→ **TO DO**
Tally up the lines below containing the string "range", then write the number alone.

### SUPPLIED RECORDS ###

-- ==== Sys2Proof/Machine/Startup.lean ====
section
/-! DEFINITION. Start-up, the reset kinds and power-down (R493, R494, R503 to R518). -/

namespace Sys2Proof.Machine

/-! ### Resets (R513) -/

/-- Registers that fuses hold. -/
def fuseRegs : List Nat := Reg.secMinVersion :: (List.range 10).map Reg.secSlot

def State.keepRegs (t s : State) (os : List Nat) : State := os.foldl (fun (t : State) o => t.setReg o (s.reg o)) t

/-- A fuse operation that a reset cuts short leaves its field in the old or in the new state: a free choice (R495). R495
speaks of power loss; a package reset is taken the same way (DESIGN CHOICE, log entry 201). -/
def State.cutFuse (s : State) : State :=
  match s.sec.fuse with
  | none => s
  | some _ => if s.free.1 % 2 = 0 then s.free.2.fuseComplete else s.free.2

/-- The state after a power-on reset: fuses, package NOR, the meter, the part and its pins are kept. PERST_N is driven
low in root-port mode (R504). The command queue and the counter of free values belong to the model. -/
def State.powerOnReset (s : State) : State :=
  let s := s.cutFuse
  let pkg := { PkgState.init with
    gradeE := s.pkg.gradeE, steppingB0 := s.pkg.steppingB0, rootPort := s.pkg.rootPort, auxLow := s.pkg.auxLow,
    cutFrames := s.pkg.cutFrames, powerGood := s.pkg.powerGood, resetN := s.pkg.resetN, perstN := !s.pkg.rootPort && s.pkg.perstN, tamperIn := s.pkg.tamperIn,
    serial := s.pkg.serial, romVersion := s.pkg.romVersion, fwVersion := s.pkg.fwVersion, stagedFw := s.pkg.stagedFw }
  let t := { State.reset with
    pending := s.pending, fresh := s.fresh, pkg := pkg, flt := { FltState.init with nor := s.flt.nor },
    sec := { SecState.init with digests := s.sec.digests },
    mtr := { s.mtr with mirror := [] } }
  (t.keepRegs s fuseRegs).strapRoot

/-- A package reset: also the alarm's latched state, KEYS_LOCKED, a locked ALARM_ACTION and the causes so far survive
(R490, R501, R518). The failed unlocks count from power-on reset (R492), and PCIE_MODE was sampled at time 0 (R504). While
RESET_N is low the package stays in its reset. -/
def State.packageClear (s : State) (byBall : Bool) : State :=
  let t := s.powerOnReset
  let t := { t with sec := { t.sec with unlockFails := s.sec.unlockFails },
                    pkg := { t.pkg with modeSampled := s.pkg.modeSampled, resetN := s.pkg.resetN && !byBall } }
  let t := t.keepRegs s [Reg.secAlarmStatus, Reg.pkgResetCause]
  let t := if s.fldB Reg.secAlarmActionLock then
      (t.keepRegs s [Reg.secAlarmAction]).setShadow Reg.secAlarmAction (s.reg Reg.secAlarmAction)
    else t
  let t := t.setFld (if byBall then Reg.pkgResetCauseResetN else Reg.pkgResetCauseRequest) 1
  t.setFld Reg.pkgResetCausePackageResets (s.fld Reg.pkgResetCausePackageResets + 1)

def resetKey : Nat := 0x4B52

/-- A write to RESET_CTRL takes effect with GO, KEY and exactly one of PACKAGE and CORES (R517). -/
def resetWanted (v : Nat) (package : Bool) : Bool :=
  Reg.pkgResetCtrlGo.of v == 1 && Reg.pkgResetCtrlKey.of v == resetKey &&
    Reg.pkgResetCtrlPackage.of v == b2n package && Reg.pkgResetCtrlCores.of v == b2n !package

/-- A halted package takes no register write: RESET_N resets it (R507). -/
def State.packageReset (s : State) (byBall : Bool) (v : Nat) : State :=
  if byBall || resetWanted v true && !s.pkg.halted then s.packageClear byBall else s

def execPackageReset (byBall : Bool) (value : Word) (s : State) : Host.Outcome State Fault Refusal :=
  done (s.packageReset byBall value.toNat)

/-- AUX fails: power-on reset, which lasts until AUX is back, and the meter, which saved its counters, marks its next record
RESTARTED (R485, R503). -/
def State.auxFails (s : State) : State :=
  let t := s.powerOnReset
  { t with mtr := { t.mtr with restarted := true }, pkg := { t.pkg with auxLow := true } }

/-- The supervisor on AUX holds the package in power-on reset below 1.62 V (R477). -/
def State.superviseAux (s : State) (aux : Nat) : State :=
  if aux < 1620 then (if s.pkg.auxLow then s else s.auxFails) else { s with pkg := { s.pkg with auxLow := false } }

/-- One microsecond's samples: the supervisor's, and the rail monitor's unless the package is held (R477, R478). -/
def State.railSample (s : State) (mvs : List Nat) : State :=
  let t := match mvs[13]? with
    | some aux => s.superviseAux aux
    | none => s
  if t.held then t else t.sampleRails mvs

def execRailSample (millivolts : List (BitVec 16)) (s : State) : Host.Outcome State Fault Refusal :=
  done (s.railSample (millivolts.map BitVec.toNat))

/-- Frames in transmission, each ended with a stomped FCS (R297, R515). -/
def State.stompedFrames (s : State) : List (Nat × List Byte) :=
  (List.range 16).filterMap fun c => (s.half c).out.map fun o => (c, (o.settle false).withFcs)

/-- R515: PWR_GOOD falls. Where AUX is inside its window, issue stops and what the halves were sending ends stomped; the
package ends in power-on reset and stays there (that nothing is seen in between, DESIGN CHOICE, log entry 199). -/
def State.powerDown (s : State) : State :=
  let cut := if s.auxOk && !s.held then s.stompedFrames else s.pkg.cutFrames
  State.powerOnReset { s with pkg := { s.pkg with powerGood := false, cutFrames := cut } }

def execPowerDown (s : State) : Host.Outcome State Fault Refusal := done s.powerDown

/-! ### Application cores (R508, R513) -/

/-- The loader's bytes at its destination, and core 0 at its entry. -/
def State.copyLoader (s : State) (l : Loader) : State :=
  let s := s.write l.dest l.code
  { s with pkg := { s.pkg with loaderStarted := true, coreEntry := some (l.dest + l.entry) } }

def State.setWarn (s : State) (w : Nat) : State :=
  s.setFld Reg.pkgBootStatusWarn (setBits (s.fld Reg.pkgBootStatusWarn) w w 1)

###

→ **EXERCISE SOLUTION**
2